I send my SOS to the world

I send my SOS to the world

I hope that someone gets my

I hope that someone gets my

I hope that someone gets my

message in a bottle


If there’s one thing I don’t really miss about the 80’s, it would have to be The Police.  I honestly don’t know if it was the band or Sting himself.  What I do know is that their songs  brought a sense of urgency to find something else to listen to.


Yes I did end a sentence with a preposition.  I read somewhere here on the Internet that it’s more of a no-no in Latin and not so much here in Mercan.


So much for the non-sequitur lead into what could have been a ranting blog about musicians who practice solipsism.    There’s only one world here, and you’re in it right now without the benefit of bassists who proclaim the sexual benefits derived from Salutation to the Sun.


Ladies and gentlemen, if you’re looking for a brilliant collection of ingredients which go way beyond the constraints of Jewish dietary law, SOS is the way to go.


As I understand it, Dad picked up the recipe to this gastronomical assault during his days in the Army.  When I was growing up, SOS made its way to the dinner table on a regular basis somewhere between the assorted presentations of various loafs which typically served to offend my picky pallet.

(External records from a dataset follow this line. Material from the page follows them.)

-- ==== Sys2Proof/Laws/State.lean ====
section
/-! SUPPORT. What each named update of the state leaves in each field: true by definition, so that no proof unfolds a record update. -/

namespace Sys2Proof
namespace Machine

@[simp] theorem State.modTick_tick (s : State) (f : _) : (s.modTick f).tick = f s.tick := rfl
@[simp] theorem State.modTick_pending (s : State) (f : _) : (s.modTick f).pending = s.pending := rfl
@[simp] theorem State.modTick_now (s : State) (f : _) : (s.modTick f).now = s.now := rfl
@[simp] theorem State.modTick_regs (s : State) (f : _) : (s.modTick f).regs = s.regs := rfl
@[simp] theorem State.modTick_pix (s : State) (f : _) : (s.modTick f).pix = s.pix := rfl
@[simp] theorem State.modTick_shadow (s : State) (f : _) : (s.modTick f).shadow = s.shadow := rfl
@[simp] theorem State.modTick_snap (s : State) (f : _) : (s.modTick f).snap = s.snap := rfl
@[simp] theorem State.modTick_seq (s : State) (f : _) : (s.modTick f).seq = s.seq := rfl
@[simp] theorem State.modTick_conv (s : State) (f : _) : (s.modTick f).conv = s.conv := rfl
@[simp] theorem State.modTick_cal (s : State) (f : _) : (s.modTick f).cal = s.cal := rfl
@[simp] theorem State.modTick_te (s : State) (f : _) : (s.modTick f).te = s.te := rfl
@[simp] theorem State.modTick_fab (s : State) (f : _) : (s.modTick f).fab = s.fab := rfl
@[simp] theorem State.modTick_host (s : State) (f : _) : (s.modTick f).host = s.host := rfl
@[simp] theorem State.modTick_clk (s : State) (f : _) : (s.modTick f).clk = s.clk := rfl
@[simp] theorem State.modTick_px (s : State) (f : _) : (s.modTick f).px = s.px := rfl
@[simp] theorem State.modTick_hng (s : State) (f : _) : (s.modTick f).hng = s.hng := rfl
@[simp] theorem State.modTick_boot (s : State) (f : _) : (s.modTick f).boot = s.boot := rfl
@[simp] theorem State.modTick_flt (s : State) (f : _) : (s.modTick f).flt = s.flt := rfl
@[simp] theorem State.modTick_th (s : State) (f : _) : (s.modTick f).th = s.th := rfl
@[simp] theorem State.modTick_out (s : State) (f : _) : (s.modTick f).out = s.out := rfl
@[simp] theorem State.modTick_free (s : State) (f : _) : (s.modTick f).free = s.free := rfl

@[simp] theorem State.modSeq_seq (s : State) (f : _) : (s.modSeq f).seq = f s.seq := rfl
@[simp] theorem State.modSeq_pending (s : State) (f : _) : (s.modSeq f).pending = s.pending := rfl
@[simp] theorem State.modSeq_now (s : State) (f : _) : (s.modSeq f).now = s.now := rfl
@[simp] theorem State.modSeq_regs (s : State) (f : _) : (s.modSeq f).regs = s.regs := rfl
@[simp] theorem State.modSeq_pix (s : State) (f : _) : (s.modSeq f).pix = s.pix := rfl
@[simp] theorem State.modSeq_shadow (s : State) (f : _) : (s.modSeq f).shadow = s.shadow := rfl
@[simp] theorem State.modSeq_snap (s : State) (f : _) : (s.modSeq f).snap = s.snap := rfl
@[simp] theorem State.modSeq_tick (s : State) (f : _) : (s.modSeq f).tick = s.tick := rfl
@[simp] theorem State.modSeq_conv (s : State) (f : _) : (s.modSeq f).conv = s.conv := rfl
@[simp] theorem State.modSeq_cal (s : State) (f : _) : (s.modSeq f).cal = s.cal := rfl
@[simp] theorem State.modSeq_te (s : State) (f : _) : (s.modSeq f).te = s.te := rfl
@[simp] theorem State.modSeq_fab (s : State) (f : _) : (s.modSeq f).fab = s.fab := rfl
@[simp] theorem State.modSeq_host (s : State) (f : _) : (s.modSeq f).host = s.host := rfl
@[simp] theorem State.modSeq_clk (s : State) (f : _) : (s.modSeq f).clk = s.clk := rfl
@[simp] theorem State.modSeq_px (s : State) (f : _) : (s.modSeq f).px = s.px := rfl
@[simp] theorem State.modSeq_hng (s : State) (f : _) : (s.modSeq f).hng = s.hng := rfl
@[simp] theorem State.modSeq_boot (s : State) (f : _) : (s.modSeq f).boot = s.boot := rfl
@[simp] theorem State.modSeq_flt (s : State) (f : _) : (s.modSeq f).flt = s.flt := rfl
@[simp] theorem State.modSeq_th (s : State) (f : _) : (s.modSeq f).th = s.th := rfl
@[simp] theorem State.modSeq_out (s : State) (f : _) : (s.modSeq f).out = s.out := rfl
@[simp] theorem State.modSeq_free (s : State) (f : _) : (s.modSeq f).free = s.free := rfl

@[simp] theorem State.modConv_conv (s : State) (f : _) : (s.modConv f).conv = f s.conv := rfl
@[simp] theorem State.modConv_pending (s : State) (f : _) : (s.modConv f).pending = s.pending := rfl
@[simp] theorem State.modConv_now (s : State) (f : _) : (s.modConv f).now = s.now := rfl
@[simp] theorem State.modConv_regs (s : State) (f : _) : (s.modConv f).regs = s.regs := rfl
@[simp] theorem State.modConv_pix (s : State) (f : _) : (s.modConv f).pix = s.pix := rfl
@[simp] theorem State.modConv_shadow (s : State) (f : _) : (s.modConv f).shadow = s.shadow := rfl
@[simp] theorem State.modConv_snap (s : State) (f : _) : (s.modConv f).snap = s.snap := rfl
@[simp] theorem State.modConv_tick (s : State) (f : _) : (s.modConv f).tick = s.tick := rfl
@[simp] theorem State.modConv_seq (s : State) (f : _) : (s.modConv f).seq = s.seq := rfl
@[simp] theorem State.modConv_cal (s : State) (f : _) : (s.modConv f).cal = s.cal := rfl
@[simp] theorem State.modConv_te (s : State) (f : _) : (s.modConv f).te = s.te := rfl
@[simp] theorem State.modConv_fab (s : State) (f : _) : (s.modConv f).fab = s.fab := rfl
@[simp] theorem State.modConv_host (s : State) (f : _) : (s.modConv f).host = s.host := rfl
@[simp] theorem State.modConv_clk (s : State) (f : _) : (s.modConv f).clk = s.clk := rfl
@[simp] theorem State.modConv_px (s : State) (f : _) : (s.modConv f).px = s.px := rfl
@[simp] theorem State.modConv_hng (s : State) (f : _) : (s.modConv f).hng = s.hng := rfl
@[simp] theorem State.modConv_boot (s : State) (f : _) : (s.modConv f).boot = s.boot := rfl
@[simp] theorem State.modConv_flt (s : State) (f : _) : (s.modConv f).flt = s.flt := rfl
@[simp] theorem State.modConv_th (s : State) (f : _) : (s.modConv f).th = s.th := rfl
@[simp] theorem State.modConv_out (s : State) (f : _) : (s.modConv f).out = s.out := rfl
@[simp] theorem State.modConv_free (s : State) (f : _) : (s.modConv f).free = s.free := rfl

@[simp] theorem State.modCal_cal (s : State) (f : _) : (s.modCal f).cal = f s.cal := rfl
@[simp] theorem State.modCal_pending (s : State) (f : _) : (s.modCal f).pending = s.pending := rfl
@[simp] theorem State.modCal_now (s : State) (f : _) : (s.modCal f).now = s.now := rfl
@[simp] theorem State.modCal_regs (s : State) (f : _) : (s.modCal f).regs = s.regs := rfl
@[simp] theorem State.modCal_pix (s : State) (f : _) : (s.modCal f).pix = s.pix := rfl
@[simp] theorem State.modCal_shadow (s : State) (f : _) : (s.modCal f).shadow = s.shadow := rfl
@[simp] theorem State.modCal_snap (s : State) (f : _) : (s.modCal f).snap = s.snap := rfl
@[simp] theorem State.modCal_tick (s : State) (f : _) : (s.modCal f).tick = s.tick := rfl
@[simp] theorem State.modCal_seq (s : State) (f : _) : (s.modCal f).seq = s.seq := rfl
@[simp] theorem State.modCal_conv (s : State) (f : _) : (s.modCal f).conv = s.conv := rfl
@[simp] theorem State.modCal_te (s : State) (f : _) : (s.modCal f).te = s.te := rfl
@[simp] theorem State.modCal_fab (s : State) (f : _) : (s.modCal f).fab = s.fab := rfl
@[simp] theorem State.modCal_host (s : State) (f : _) : (s.modCal f).host = s.host := rfl
@[simp] theorem State.modCal_clk (s : State) (f : _) : (s.modCal f).clk = s.clk := rfl
@[simp] theorem State.modCal_px (s : State) (f : _) : (s.modCal f).px = s.px := rfl
@[simp] theorem State.modCal_hng (s : State) (f : _) : (s.modCal f).hng = s.hng := rfl
@[simp] theorem State.modCal_boot (s : State) (f : _) : (s.modCal f).boot = s.boot := rfl
@[simp] theorem State.modCal_flt (s : State) (f : _) : (s.modCal f).flt = s.flt := rfl
@[simp] theorem State.modCal_th (s : State) (f : _) : (s.modCal f).th = s.th := rfl
@[simp] theorem State.modCal_out (s : State) (f : _) : (s.modCal f).out = s.out := rfl
@[simp] theorem State.modCal_free (s : State) (f : _) : (s.modCal f).free = s.free := rfl

@[simp] theorem State.modTe_te (s : State) (f : _) : (s.modTe f).te = f s.te := rfl
@[simp] theorem State.modTe_pending (s : State) (f : _) : (s.modTe f).pending = s.pending := rfl
@[simp] theorem State.modTe_now (s : State) (f : _) : (s.modTe f).now = s.now := rfl
@[simp] theorem State.modTe_regs (s : State) (f : _) : (s.modTe f).regs = s.regs := rfl
@[simp] theorem State.modTe_pix (s : State) (f : _) : (s.modTe f).pix = s.pix := rfl
@[simp] theorem State.modTe_shadow (s : State) (f : _) : (s.modTe f).shadow = s.shadow := rfl
@[simp] theorem State.modTe_snap (s : State) (f : _) : (s.modTe f).snap = s.snap := rfl
@[simp] theorem State.modTe_tick (s : State) (f : _) : (s.modTe f).tick = s.tick := rfl
@[simp] theorem State.modTe_seq (s : State) (f : _) : (s.modTe f).seq = s.seq := rfl
@[simp] theorem State.modTe_conv (s : State) (f : _) : (s.modTe f).conv = s.conv := rfl
@[simp] theorem State.modTe_cal (s : State) (f : _) : (s.modTe f).cal = s.cal := rfl
@[simp] theorem State.modTe_fab (s : State) (f : _) : (s.modTe f).fab = s.fab := rfl
@[simp] theorem State.modTe_host (s : State) (f : _) : (s.modTe f).host = s.host := rfl
@[simp] theorem State.modTe_clk (s : State) (f : _) : (s.modTe f).clk = s.clk := rfl
@[simp] theorem State.modTe_px (s : State) (f : _) : (s.modTe f).px = s.px := rfl
@[simp] theorem State.modTe_hng (s : State) (f : _) : (s.modTe f).hng = s.hng := rfl
@[simp] theorem State.modTe_boot (s : State) (f : _) : (s.modTe f).boot = s.boot := rfl
@[simp] theorem State.modTe_flt (s : State) (f : _) : (s.modTe f).flt = s.flt := rfl
@[simp] theorem State.modTe_th (s : State) (f : _) : (s.modTe f).th = s.th := rfl
@[simp] theorem State.modTe_out (s : State) (f : _) : (s.modTe f).out = s.out := rfl
@[simp] theorem State.modTe_free (s : State) (f : _) : (s.modTe f).free = s.free := rfl

@[simp] theorem State.modFab_fab (s : State) (f : _) : (s.modFab f).fab = f s.fab := rfl
@[simp] theorem State.modFab_pending (s : State) (f : _) : (s.modFab f).pending = s.pending := rfl
@[simp] theorem State.modFab_now (s : State) (f : _) : (s.modFab f).now = s.now := rfl
@[simp] theorem State.modFab_regs (s : State) (f : _) : (s.modFab f).regs = s.regs := rfl
@[simp] theorem State.modFab_pix (s : State) (f : _) : (s.modFab f).pix = s.pix := rfl
@[simp] theorem State.modFab_shadow (s : State) (f : _) : (s.modFab f).shadow = s.shadow := rfl
@[simp] theorem State.modFab_snap (s : State) (f : _) : (s.modFab f).snap = s.snap := rfl
@[simp] theorem State.modFab_tick (s : State) (f : _) : (s.modFab f).tick = s.tick := rfl
@[simp] theorem State.modFab_seq (s : State) (f : _) : (s.modFab f).seq = s.seq := rfl
@[simp] theorem State.modFab_conv (s : State) (f : _) : (s.modFab f).conv = s.conv := rfl
@[simp] theorem State.modFab_cal (s : State) (f : _) : (s.modFab f).cal = s.cal := rfl
@[simp] theorem State.modFab_te (s : State) (f : _) : (s.modFab f).te = s.te := rfl
@[simp] theorem State.modFab_host (s : State) (f : _) : (s.modFab f).host = s.host := rfl
@[simp] theorem State.modFab_clk (s : State) (f : _) : (s.modFab f).clk = s.clk := rfl
@[simp] theorem State.modFab_px (s : State) (f : _) : (s.modFab f).px = s.px := rfl
@[simp] theorem State.modFab_hng (s : State) (f : _) : (s.modFab f).hng = s.hng := rfl
@[simp] theorem State.modFab_boot (s : State) (f : _) : (s.modFab f).boot = s.boot := rfl
@[simp] theorem State.modFab_flt (s : State) (f : _) : (s.modFab f).flt = s.flt := rfl
@[simp] theorem State.modFab_th (s : State) (f : _) : (s.modFab f).th = s.th := rfl
@[simp] theorem State.modFab_out (s : State) (f : _) : (s.modFab f).out = s.out := rfl
@[simp] theorem State.modFab_free (s : State) (f : _) : (s.modFab f).free = s.free := rfl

Over the years, my travels around this great state of ours have introduced me to many a folk my same age who were introduced to the recipe in the same manner I was; right between tuna loaf and meat loaf.


When I met Wifey nearly twenty years ago, I knew she was a keeper when she served it up for me one night.


So I know the question that’s rifling through your skull right now, especially if you’ve never heard of SOS.  Cream chipped beef on toast is a traditional name, however I believe the  clinical term gathered from its service in the service is Shit On a Shingle.


I’ll give you a moment to catch your breath and fight back any heaving you may be entertaining.


Nowadays we don’t eat it a whole lot.  There’s not a whole lot of redeeming qualities from a lean protein, lots of veggies  point of view when you brown some ground meat, leave the grease, add flour and milk and slather it over white toast.


None the less, it does show up every once in awhile in front of my pie hole.  Shortly after, my lower GI reminds me why one of my sentimental favorites should only make occasional visits.


The alternative is to eat it on a regular basis and return the stomach pain I used to get in the 80’s while hearing stupid songs about messages in a bottle.

Randy Tharp

TharpSter is a husband to one woman, a father to two kids, a master to two dogs, an occasional cubical occupant, and unable to make up his mind on an adequate theme for this website.

One thought on “S.O.S.

  1. Mmmm… Love SOS! Rarely eat it either though. Like the Police too! And now to hope I can remember your big words long enough to close the FB app & open the dictionary…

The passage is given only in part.